[LLVMdev] request for tutorial

Owen Anderson resistor at mac.com
Thu Sep 26 10:18:04 PDT 2013


Have you read through http://llvm.org/docs/CodeGenerator.html ?  It's a reasonably good document, but IME people tend to ignore it.

On Sep 25, 2013, at 2:13 PM, Preston Briggs <preston.briggs at gmail.com> wrote:

> I don't really find it in the documentation so far, but I think the instruction selection stuff is based on a BURG-like pattern matcher. It seems like this is the key intellectual challenge for the not-completely RISC machines. Lots of discussion seems warranted, but I find none at all. Somewhere inside the x86 target must be a lot of stuff on how to handle a 2-address machine. I've done an x86 CG once before, and all of the fun was in getting the right set of patterns to handle the fancy addressing modes, the condition codes, and the 2-address instructions. I'm working on a 1-address machine now (an accumulator machine, with a set of register and an accumulator, and instructions of the form ACC += Register) and the pattern matcher to do everything optimally is delightful.
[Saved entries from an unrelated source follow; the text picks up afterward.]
/-- A section of the file: its name, sh_type, sh_flags, contents, length, sh_link, sh_info, alignment, size of an entry. -/
structure FileSection where
  name : Text
  type : Nat
  flags : Nat
  bytes : List Byte
  size : Nat
  link : Nat := 0
  info : Nat := 0
  align : Nat
  entsize : Nat := 0
  deriving DecidableEq, Repr

/-- The sections of the file after the empty one: the assembled ones, their relocations, the symbols and the names.
PRESUMED, log 54. -/
def fileSections (place : Placement) (st : AsmState) : List FileSection :=
  let syms := objectSymbols st
  let names := syms.map (·.1)
  let relocated := st.sections.filter (fun s => st.relocs.any (fun r => r.sec = s.name))
  let symtab := st.sections.length + relocated.length + 1
  let locals := (syms.filter (fun s => s.2.isSome && !st.globals.contains s.1)).length
  let main := st.sections.map (fun s =>
    let k := sectionKind s.name
    ({ name := s.name, type := if k.nobits then 8 else 1, flags := k.flags, bytes := if k.nobits then [] else s.bytes,
       size := s.bytes.length, align := k.align } : FileSection))
  let rela := relocated.map (fun s =>
    let bs := (st.relocs.filter (fun r => r.sec = s.name)).flatMap (relaBytes st)
    ({ name := ".rela".toList ++ s.name, type := 4, flags := 0x40, bytes := bs, size := bs.length, link := symtab,
       info := sectionIndex st s.name, align := 8, entsize := 24 } : FileSection))
  let table := List.replicate 24 0 ++ syms.flatMap (symbolBytes place st names)
  let strings := stringTable names
  let body := main ++ rela
  let headers := stringTable (body.map (·.name) ++ [".symtab".toList, ".strtab".toList, ".shstrtab".toList])
  body ++
    [{ name := ".symtab".toList, type := 2, flags := 0, bytes := table, size := table.length, link := symtab + 1,
       info := locals + 1, align := 8, entsize := 24 },
     { name := ".strtab".toList, type := 3, flags := 0, bytes := strings, size := strings.length, align := 1 },
     { name := ".shstrtab".toList, type := 3, flags := 0, bytes := headers, size := headers.length, align := 1 }]

/-- The contents of the sections one after another, each aligned, from file offset `at'` on, and the headers that say where. -/
def layFile (names : List Text) : Nat → List FileSection → List Byte × List Byte
  | at', [] => (List.replicate ((8 - at' % 8) % 8) 0, [])
  | at', s :: ss =>
    let pad := (s.align - at' % s.align) % s.align
    let off := at' + pad
    let (body, heads) := layFile names (off + s.bytes.length) ss
    (List.replicate pad 0 ++ s.bytes ++ body,
     bytesOf 4 (stringOffset names s.name) ++ bytesOf 4 s.type ++ bytesOf 8 s.flags ++ bytesOf 8 0 ++ bytesOf 8 off ++
       bytesOf 8 s.size ++ bytesOf 4 s.link ++ bytesOf 4 s.info ++ bytesOf 8 s.align ++ bytesOf 8 s.entsize ++ heads)

/-- The bytes of the object file: ELF64, little-endian, relocatable, e_machine 0xA8F0 (R130). PRESUMED, log 54. -/
def objectFile (place : Placement) (st : AsmState) : List Byte :=
  let ss := fileSections place st
  let (body, heads) := layFile (ss.map (·.name)) 64 ss
  [0x7F, 0x45, 0x4C, 0x46, 2, 1, 1] ++ List.replicate 9 0 ++ bytesOf 2 1 ++ bytesOf 2 0xA8F0 ++ bytesOf 4 1 ++ bytesOf 8 0 ++
    bytesOf 8 0 ++ bytesOf 8 (64 + body.length) ++ bytesOf 4 0 ++ bytesOf 2 64 ++ bytesOf 2 0 ++ bytesOf 2 0 ++ bytesOf 2 64 ++
    bytesOf 2 (ss.length + 1) ++ bytesOf 2 ss.length ++ body ++ List.replicate 64 0 ++ heads

/-! ### The link (R131) -/

/-- The bytes from `off` on replaced. -/
def patch (bs : List Byte) (off : Nat) (new : List Byte) : List Byte :=
  bs.take off ++ new ++ bs.drop (off + new.length)
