/-- What the ALU, bit-field, immediate and floating-point instructions leave alone (R139, R140, R141, R143, R161) -/
def Obligations.ScalarFrame : Prop :=
  (∀ (rd ra rb rc : BitVec 5) (sh : BitVec 6) (imm : BitVec 16) (s : State),
    (∀ t, exec (.add rd ra rb) s = .next t → RegsFrame [rd.toNat] s t) ∧
    (∀ t, exec (.sub rd ra rb) s = .next t → RegsFrame [rd.toNat] s t) ∧
    (∀ t, exec (.and rd ra rb) s = .next t → RegsFrame [rd.toNat] s t) ∧
    (∀ t, exec (.or rd ra rb) s = .next t → RegsFrame [rd.toNat] s t) ∧
    (∀ t, exec (.xor rd ra rb) s = .next t → RegsFrame [rd.toNat] s t) ∧
    (∀ t, exec (.andn rd ra rb) s = .next t → RegsFrame [rd.toNat] s t) ∧
    (∀ t, exec (.orn rd ra rb) s = .next t → RegsFrame [rd.toNat] s t) ∧
    (∀ t, exec (.xnor rd ra rb) s = .next t → RegsFrame [rd.toNat] s t) ∧
    (∀ t, exec (.sll rd ra rb) s = .next t → RegsFrame [rd.toNat] s t) ∧
    (∀ t, exec (.srl rd ra rb) s = .next t → RegsFrame [rd.toNat] s t) ∧
    (∀ t, exec (.sra rd ra rb) s = .next t → RegsFrame [rd.toNat] s t) ∧
    (∀ t, exec (.rol rd ra rb) s = .next t → RegsFrame [rd.toNat] s t) ∧
    (∀ t, exec (.ror rd ra rb) s = .next t → RegsFrame [rd.toNat] s t) ∧
    (∀ t, exec (.slt rd ra rb) s = .next t → RegsFrame [rd.toNat] s t) ∧
    (∀ t, exec (.sltu rd ra rb) s = .next t → RegsFrame [rd.toNat] s t) ∧
    (∀ t, exec (.mul rd ra rb) s = .next t → RegsFrame [rd.toNat] s t) ∧
    (∀ t, exec (.mulh rd ra rb) s = .next t → RegsFrame [rd.toNat] s t) ∧
    (∀ t, exec (.mulhu rd ra rb) s = .next t → RegsFrame [rd.toNat] s t) ∧
    (∀ t, exec (.mulhsu rd ra rb) s = .next t → RegsFrame [rd.toNat] s t) ∧
    (∀ t, exec (.div rd ra rb) s = .next t → RegsFrame [rd.toNat] s t) ∧
    (∀ t, exec (.divu rd ra rb) s = .next t → RegsFrame [rd.toNat] s t) ∧
    (∀ t, exec (.rem rd ra rb) s = .next t → RegsFrame [rd.toNat] s t) ∧
    (∀ t, exec (.remu rd ra rb) s = .next t → RegsFrame [rd.toNat] s t) ∧
    (∀ t, exec (.min rd ra rb) s = .next t → RegsFrame [rd.toNat] s t) ∧
    (∀ t, exec (.max rd ra rb) s = .next t → RegsFrame [rd.toNat] s t) ∧
    (∀ t, exec (.minu rd ra rb) s = .next t → RegsFrame [rd.toNat] s t) ∧
    (∀ t, exec (.maxu rd ra rb) s = .next t → RegsFrame [rd.toNat] s t) ∧
    (∀ t, exec (.bdep rd ra rb) s = .next t → RegsFrame [rd.toNat] s t) ∧
    (∀ t, exec (.bcmpr rd ra rb) s = .next t → RegsFrame [rd.toNat] s t) ∧
    (∀ t, exec (.clz rd ra) s = .next t → RegsFrame [rd.toNat] s t) ∧
    (∀ t, exec (.ctz rd ra) s = .next t → RegsFrame [rd.toNat] s t) ∧
    (∀ t, exec (.popc rd ra) s = .next t → RegsFrame [rd.toNat] s t) ∧
    (∀ t, exec (.rev8 rd ra) s = .next t → RegsFrame [rd.toNat] s t) ∧
    (∀ t, exec (.sextb rd ra) s = .next t → RegsFrame [rd.toNat] s t) ∧
    (∀ t, exec (.sexth rd ra) s = .next t → RegsFrame [rd.toNat] s t) ∧
    (∀ t, exec (.sextw rd ra) s = .next t → RegsFrame [rd.toNat] s t) ∧
    (∀ t, exec (.zextw rd ra) s = .next t → RegsFrame [rd.toNat] s t) ∧
    (∀ t, exec (.brev rd ra) s = .next t → RegsFrame [rd.toNat] s t) ∧
    (∀ t, exec (.selz rd ra rb rc) s = .next t → RegsFrame [rd.toNat] s t) ∧
    (∀ t, exec (.selnz rd ra rb rc) s = .next t → RegsFrame [rd.toNat] s t) ∧
    (∀ t, exec (.fsl rd ra rb rc) s = .next t → RegsFrame [rd.toNat] s t) ∧
    (∀ t, exec (.fsr rd ra rb rc) s = .next t → RegsFrame [rd.toNat] s t) ∧
    (∀ t, exec (.bfx rd ra rb rc) s = .next t → RegsFrame [rd.toNat] s t) ∧
    (∀ t, exec (.bfxs rd ra rb rc) s = .next t → RegsFrame [rd.toNat] s t) ∧
    (∀ t, exec (.bfi rd ra rb rc) s = .next t → RegsFrame [rd.toNat] s t) ∧
    (∀ t, exec (.slli rd ra sh) s = .next t → RegsFrame [rd.toNat] s t) ∧
    (∀ t, exec (.srli rd ra sh) s = .next t → RegsFrame [rd.toNat] s t) ∧
    (∀ t, exec (.srai rd ra sh) s = .next t → RegsFrame [rd.toNat] s t) ∧
    (∀ t, exec (.rori rd ra sh) s = .next t → RegsFrame [rd.toNat] s t) ∧
    (∀ t, exec (.addi rd ra imm) s = .next t → RegsFrame [rd.toNat] s t) ∧
    (∀ t, exec (.andi rd ra imm) s = .next t → RegsFrame [rd.toNat] s t) ∧
    (∀ t, exec (.ori rd ra imm) s = .next t → RegsFrame [rd.toNat] s t) ∧
    (∀ t, exec (.xori rd ra imm) s = .next t → RegsFrame [rd.toNat] s t) ∧
    (∀ t, exec (.slti rd ra imm) s = .next t → RegsFrame [rd.toNat] s t) ∧
    (∀ t, exec (.sltiu rd ra imm) s = .next t → RegsFrame [rd.toNat] s t) ∧
    (∀ t, exec (.addhi rd ra imm) s = .next t → RegsFrame [rd.toNat] s t) ∧
    (∀ t, exec (.lui rd imm) s = .next t → RegsFrame [rd.toNat] s t)) ∧
  (∀ (rd ra rb rc : BitVec 5) (s : State),
    (∀ t, exec (.faddS rd ra rb) s = .next t → FlagsFrame [rd.toNat] s t) ∧
    (∀ t, exec (.fsubS rd ra rb) s = .next t → FlagsFrame [rd.toNat] s t) ∧
    (∀ t, exec (.fmulS rd ra rb) s = .next t → FlagsFrame [rd.toNat] s t) ∧
    (∀ t, exec (.fdivS rd ra rb) s = .next t → FlagsFrame [rd.toNat] s t) ∧
    (∀ t, exec (.fsqrtS rd ra) s = .next t → FlagsFrame [rd.toNat] s t) ∧
    (∀ t, exec (.fminS rd ra rb) s = .next t → FlagsFrame [rd.toNat] s t) ∧
    (∀ t, exec (.fmaxS rd ra rb) s = .next t → FlagsFrame [rd.toNat] s t) ∧
    (∀ t, exec (.fmaS rd ra rb rc) s = .next t → FlagsFrame [rd.toNat] s t) ∧
    (∀ t, exec (.fnmaS rd ra rb rc) s = .next t → FlagsFrame [rd.toNat] s t) ∧
    (∀ t, exec (.fcsignS rd ra rb) s = .next t → FlagsFrame [rd.toNat] s t) ∧
    (∀ t, exec (.fnsignS rd ra rb) s = .next t → FlagsFrame [rd.toNat] s t) ∧
    (∀ t, exec (.fxsignS rd ra rb) s = .next t → FlagsFrame [rd.toNat] s t) ∧
    (∀ t, exec (.feqS rd ra rb) s = .next t → FlagsFrame [rd.toNat] s t) ∧
    (∀ t, exec (.fltS rd ra rb) s = .next t → FlagsFrame [rd.toNat] s t) ∧
    (∀ t, exec (.fleS rd ra rb) s = .next t → FlagsFrame [rd.toNat] s t) ∧
    (∀ t, exec (.fkindS rd ra) s = .next t → FlagsFrame [rd.toNat] s t) ∧
    (∀ t, exec (.ftoiS rd ra) s = .next t → FlagsFrame [rd.toNat] s t) ∧
    (∀ t, exec (.ftoiuS rd ra) s = .next t → FlagsFrame [rd.toNat] s t) ∧
    (∀ t, exec (.itofS rd ra) s = .next t → FlagsFrame [rd.toNat] s t) ∧
    (∀ t, exec (.utofS rd ra) s = .next t → FlagsFrame [rd.toNat] s t) ∧
    (∀ t, exec (.ftohS rd ra) s = .next t → FlagsFrame [rd.toNat] s t) ∧
    (∀ t, exec (.ftobS rd ra) s = .next t → FlagsFrame [rd.toNat] s t) ∧
    (∀ t, exec (.htofS rd ra) s = .next t → FlagsFrame [rd.toNat] s t) ∧
    (∀ t, exec (.btofS rd ra) s = .next t → FlagsFrame [rd.toNat] s t) ∧
    (∀ t, exec (.fcvtxS rd ra) s = .next t → FlagsFrame [rd.toNat] s t) ∧
    (∀ t, exec (.faddD rd ra rb) s = .next t → FlagsFrame [rd.toNat] s t) ∧
    (∀ t, exec (.fsubD rd ra rb) s = .next t → FlagsFrame [rd.toNat] s t) ∧
    (∀ t, exec (.fmulD rd ra rb) s = .next t → FlagsFrame [rd.toNat] s t) ∧
    (∀ t, exec (.fminD rd ra rb) s = .next t → FlagsFrame [rd.toNat] s t) ∧
    (∀ t, exec (.fmaxD rd ra rb) s = .next t → FlagsFrame [rd.toNat] s t) ∧
    (∀ t, exec (.fmaD rd ra rb rc) s = .next t → FlagsFrame [rd.toNat] s t) ∧
    (∀ t, exec (.fnmaD rd ra rb rc) s = .next t → FlagsFrame [rd.toNat] s t) ∧
    (∀ t, exec (.fcsignD rd ra rb) s = .next t → FlagsFrame [rd.toNat] s t) ∧
    (∀ t, exec (.fnsignD rd ra rb) s = .next t → FlagsFrame [rd.toNat] s t) ∧
    (∀ t, exec (.fxsignD rd ra rb) s = .next t → FlagsFrame [rd.toNat] s t) ∧
    (∀ t, exec (.feqD rd ra rb) s = .next t → FlagsFrame [rd.toNat] s t) ∧
    (∀ t, exec (.fltD rd ra rb) s = .next t → FlagsFrame [rd.toNat] s t) ∧
    (∀ t, exec (.fleD rd ra rb) s = .next t → FlagsFrame [rd.toNat] s t) ∧
    (∀ t, exec (.fkindD rd ra) s = .next t → FlagsFrame [rd.toNat] s t) ∧
    (∀ t, exec (.ftoiD rd ra) s = .next t → FlagsFrame [rd.toNat] s t) ∧
    (∀ t, exec (.ftoiuD rd ra) s = .next t → FlagsFrame [rd.toNat] s t) ∧
    (∀ t, exec (.itofD rd ra) s = .next t → FlagsFrame [rd.toNat] s t) ∧
    (∀ t, exec (.utofD rd ra) s = .next t → FlagsFrame [rd.toNat] s t) ∧
    (∀ t, exec (.ftohD rd ra) s = .next t → FlagsFrame [rd.toNat] s t) ∧
    (∀ t, exec (.ftobD rd ra) s = .next t → FlagsFrame [rd.toNat] s t) ∧
    (∀ t, exec (.htofD rd ra) s = .next t → FlagsFrame [rd.toNat] s t) ∧
    (∀ t, exec (.btofD rd ra) s = .next t → FlagsFrame [rd.toNat] s t) ∧
    (∀ t, exec (.fcvtxD rd ra) s = .next t → FlagsFrame [rd.toNat] s t))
SelectionDAG is actually not a BURG optimal tiler; it's a simple maximal munch pattern-matcher.  The output of the instruction selector is still in SSA form, which mandates that, no matter the address form of your machine, you'll need to model operations as been three-operand, with a tying constraint that will be satisfied later by the register allocator.  I don't know that anyone has been particularly successful at targeting accumulator architectures with LLVM, but you might look at how X86 handles integer multiplies for some inspiration.

> what do we want to build? Do we need an assembler?, a disassembler?, a JIT?, an instruction scheduler?, a register allocator?

The minimal amount of stuff you need to write is described in http://llvm.org/docs/WritingAnLLVMBackend.html#basic-steps

Generally speaking, it amounts to defining your register classes and instructions, and implementing enough callbacks for instruction selection and register allocation (e.g., how to materialize a copy).